Debug Fundamentals Exercise 2: Some reverse engineering for Thanksgiving

 

Continuing our series on “Fundamentals Exercises”, we have some more reverse engineering for you! Again, these exercises are designed more as learning experiences rather than simply puzzlers. We hope you find them interesting and educational! Feel free to post your responses here, but we won’t put them on the site until after we post the “official” responses, to avoid spoilers.

 

Examine the following code, registers, and stack values to determine the following:

 

1. What is the return value from DemoFunction2?

2. What is the purpose of DemoFunction2?

3. Bonus: Both the last exercise and this week’s exercise involved accessing data at ebp+8. Why ebp+8?

 

Hints:

1. You probably don’t want to manually walk through every instruction that executes in the loop. Instead, walk through a few iterations to determine the intent of the code.

2. The bracket notation [] in the assembly means to treat the value in brackets as a memory address, and access the value at that address.

3. 32-bit integer return values are stored in eax

 

 

0:000> uf 010024d0

asmdemo2!DemoFunction2:

010024d0 55 push ebp

010024d1 8bec mov ebp,esp

010024d3 8b5508 mov edx,dword ptr [ebp+8]

010024d6 33c0 xor eax,eax

010024d8 b920000000 mov ecx,20h

010024dd d1ea shr edx,1

010024df 7301 jnc asmdemo2!DemoFunction2+0x12 (010024e2)

010024e1 40 inc eax

010024e2 e2f9 loop asmdemo2!DemoFunction2+0xd (010024dd)

010024e4 5d pop ebp

010024e5 c3 ret

0:000> r

eax=80002418 ebx=7ffd7000 ecx=00682295 edx=00000000 esi=80002418 edi=00000002

eip=010024d0 esp=0006fe98 ebp=0006fea8 iopl=0 nv up ei pl zr na pe nc

cs=001b ss=0023 ds=0023 es=0023 fs=003b gs=0000 efl=00000246

asmdemo2!DemoFunction2:

010024d0 55 push ebp

0:000> dps esp

0006fe98 0100251c asmdemo2!main+0x20

0006fe9c 80002418

0006fea0 00000002

0006fea4 00000000

0006fea8 0006ff88

0006feac 01002969 asmdemo2!_mainCRTStartup+0x12c

0006feb0 00000002

0006feb4 00682270

0006feb8 006822b8

0006febc f395c17d

0006fec0 00000000

0006fec4 00000000

0006fec8 7ffd7000

0006fecc 00000000

0006fed0 00000000

0006fed4 00000000

0006fed8 00000094

0006fedc 00000006

0006fee0 00000000

0006fee4 00001771

0006fee8 00000002

0006feec 76726553

0006fef0 20656369

0006fef4 6b636150

0006fef8 00003120

0006fefc 00000000

0006ff00 00000000

0006ff04 00000000

0006ff08 00000000

0006ff0c 00000000

0006ff10 00000000

0006ff14 00000000

 


[Update: our answer. Posted 12/04/2008]

We had a great response to this exercise! It was good to see so many of you going through this. There were some readers that found this a good exercise for beginners, and others were looking for a return to Puzzlers. As an FYI, we may do more Puzzlers in the future, but for now we are going to continue on the “Fundamentals Exercise” track to help all our readers build up a solid foundation for debugging.

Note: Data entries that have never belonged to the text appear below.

-- ==== Sys2Proof/Machine/Schedule.lean ====
section
/-! DEFINITION. The scheduler of a quadrant (R35 to R39): the preparation of a jet (R43, R46 to R49), readiness,
`JET_START`, `YIELD` (R404), `AGEING_STEP`, the delivery of notices (R246), the probe token (R50), and what a core cycle
that passes does. -/

namespace Sys2Proof.Machine

/-! ### What the instructions of a jet use -/

/-- The part of a lane instruction that decides when its jet may start: vector registers read or written, those
written, whether as a class V result (R46), the counter it raises (R99), whether it accesses the scratchpad (R96). -/
structure LaneUse where
  regs : List Nat
  writes : List Nat
  varying : Bool
  path : Option Path
  sp : Bool
  deriving DecidableEq, Repr

def selRegs : Sel → List Nat
  | .v n => [n.toNat]
  | _ => []

/-- The registers of an operand that may be an even pair. -/
def pairRegs : Sel → List Nat
  | .v n => [n.toNat, n.toNat + 1]
  | _ => []

/-- The registers of a data operand of 32 or 64 bits. -/
def wideRegs (wide : Bool) (x : Sel) : List Nat := if wide then pairRegs x else selRegs x

/-- `k` registers from one. -/
def runRegs (d k : Nat) : List Nat := (List.range k).map (d + ·)

/-- A class F instruction (R46): `.nw` writes no register. -/
def useF (nw : Bool) (ws : List Nat) (sels : List Sel) : LaneUse :=
  let w := if nw then [] else ws
  { regs := sels.flatMap selRegs ++ w, writes := w, varying := false, path := none, sp := false }

/-- A class V instruction. -/
def useV (ws rs : List Nat) (sp : Bool) : LaneUse := { regs := rs ++ ws, writes := ws, varying := true, path := none, sp := sp }

/-- An instruction of a counted path. -/
def useP (p : Path) (ws rs : List Nat) : LaneUse := { regs := rs ++ ws, writes := ws, varying := false, path := some p, sp := false }

def typeRegs (ty : AtTy) : Nat := if ty = .s64 then 2 else 1

/-- What a lane instruction uses. -/
def laneUse (i : Instr) : LaneUse :=
  match i with
  | .movLane nw d a | .notLane nw d a | .popc nw d a | .clz nw d a => useF nw [d.toNat] [a]
  | .iaddLane nw d a b | .isubLane nw d a b | .imulLane nw d a b | .imulhiS32 nw d a b | .imulhiN32 nw d a b
  | .iminS32Lane nw d a b | .iminN32 nw d a b | .imaxS32Lane nw d a b | .imaxN32 nw d a b | .andLane nw d a b
  | .orLane nw d a b | .xorLane nw d a b | .shlLane nw d a b | .shrN32Lane nw d a b | .shrS32Lane nw d a b
  | .fadd nw d a b | .fsub nw d a b | .fmul nw d a b | .fmin nw d a b | .fmax nw d a b => useF nw [d.toNat] [a, b]
  | .imad nw _ d a b c _ | .ffma nw _ d a b c | .bfe nw _ d a b c _ => useF nw [d.toNat] [a, b, c]
  | .isetpLane _ _ _ a b _ | .fsetp _ _ _ a b _ => useF true [] [a, b]
  | .selLane nw _ d a b _ _ | .padd nw _ d a b _ _ | .pmul nw _ d a b _ _ | .pmax nw _ d a b _ | .pmin nw _ d a b _ =>
    useF nw [d.toNat] [a, b]
  | .pfma nw _ d a b c _ _ => useF nw [d.toNat] [a, b, c]
  | .bfi nw _ d a b src => useF nw [d.toNat] (match src with
      | .reg c => [a, b, c]
      | .const _ _ => [a, b])
  | .fcvt nw _ d a base _ _ _ _ df _ => useF nw [d.toNat] (if df.width = 32 then [a] else [a, base])
  | .frnd nw _ d a _ => useF nw [d.toNat] [a]
  | .moviLane nw d _ => useF nw [d.toNat] []
  | .hcvt _ _ _ a => { useF true [] [] with regs := match a with
      | .v n => runRegs n.toNat 8
      | _ => [] }
  | .hexp nw _ d _ => useF nw (runRegs d.toNat 8) []
  | .hdot nw _ d _ _ => useF nw [d.toNat] []
  | .hnrm nw _ d _ => useF nw [d.toNat] []
  | .owfoot d cells => useF false [d.toNat] cells
  | .qret a => useF true [] [a]
  | .fsfu _ d a _ => useV [d.toNat] (selRegs a) false
  | .shfl _ d a b _ => useV [d.toNat] (selRegs a ++ selRegs b) false
  | .vote _ d _ _ _ => useV [d.toNat] [] false
  | .red _ d a _ _ => useV [d.toNat] (selRegs a) false
  | .lds _ d base idx size _ _ => useV (runRegs d.toNat (regCount (sizeBytes size))) (selRegs base ++ selRegs idx) true
  | .atoms _ d base idx data _ _ ty _ nd _ =>
    let r := runRegs d.toNat (typeRegs ty)
    useV (if nd then [] else r) (selRegs base ++ selRegs idx ++ wideRegs (ty == .s64) data) true
  | .sts _ data base idx size _ _ =>
    { useF true [] [base, idx] with
        regs := runRegs data.toNat (regCount (sizeBytes size)) ++ selRegs base ++ selRegs idx, sp := true }
  | .accld _ d bank word w _ => useV (runRegs d.toNat (accWords w)) (selRegs bank ++ selRegs word) false
  | .accst _ data bank word w _ =>
    { useF true [] [bank, word] with regs := runRegs data.toNat (accWords w) ++ selRegs bank ++ selRegs word }
  | .ld _ d cap idx size _ _ _ => useP .ld (runRegs d.toNat (regCount (sizeBytes size))) (pairRegs cap ++ selRegs idx)
  | .ldc _ d cap idx size _ _ => useP .cst (runRegs d.toNat (regCount (sizeBytes size))) (pairRegs cap ++ selRegs idx)
  | .ldv _ d vd cap idx size _ _ =>
    useP .ld (runRegs d.toNat (regCount (sizeBytes size)) ++ [vd.toNat]) (pairRegs cap ++ selRegs idx)
  | .smpl _ d cap u v _ => useP .smp (runRegs d.toNat 4) (pairRegs cap ++ selRegs u ++ selRegs v)
  | .st _ data cap idx size _ _ _ =>
    useP .st [] (runRegs data.toNat (regCount (sizeBytes size)) ++ pairRegs cap ++ selRegs idx)
  | .dep _ data cap idx _ _ _ => useP .st [] (data.toNat :: pairRegs cap ++ selRegs idx)
  | .atom _ d cap idx data _ _ ty _ nd _ =>
    let r := runRegs d.toNat (typeRegs ty)
    useP (if nd then .st else .ld) (if nd then [] else r) (pairRegs cap ++ selRegs idx ++ wideRegs (ty == .s64) data)
  | .casv _ d v cap idx new wide _ _ =>
    useP .ld (runRegs d.toNat (if wide then 2 else 1) ++ [v.toNat]) (pairRegs cap ++ selRegs idx ++ wideRegs wide new)
  | .valset _ d cap idx exp data wide w _ =>
    useP .ld [d.toNat] (pairRegs cap ++ selRegs idx ++ selRegs exp
      ++ (if w then wideRegs wide data else []))
  | .tcopy _ _ form => { useF true [] [] with path := some .cpy, regs := match form with
      | .strided => []
      | .gather a b => selRegs a ++ selRegs b }
  | .dsc .. => { useF true [] [] with path := some .dsc }
  | .bra .. | .mma .. | .hmov .. | .hadd .. => useF true [] []
  | .hscl _ _ _ _ f _ => useF true [] [f]
  | _ => useF true [] []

It was interesting to read how several of you not only gave the answers, but made suggestions for how the code could be optimized! I want to point out that the code we post for these exercises isn’t intended to be the optimal solution; it is written as a learning tool. That said, keep that in-depth feedback coming; I think everyone will benefit from a discussion of optimization.

Answers to exercise 2:

  1. DemoFunction2 returns 5, which is the number of bits set in 80002418, the value at ebp+8.
  2. DemoFunction2 finds the hamming weight of the 32-bit value passed to the function (it returns the count of bits that are equal to 1).
  3. ebp points to the base of the stack frame (the value stored there points to the previous frame's ebp), ebp+4 points to the return address, and ebp+8 points to the first parameter passed to the function. Note that the value of ebp changes in the function prolog, at instruction 010024d1. At this point ebp is set to 0006fe94, so at instruction 010024d3, ebp+8 is 0006fe9c, and [ebp+8] = 80002418.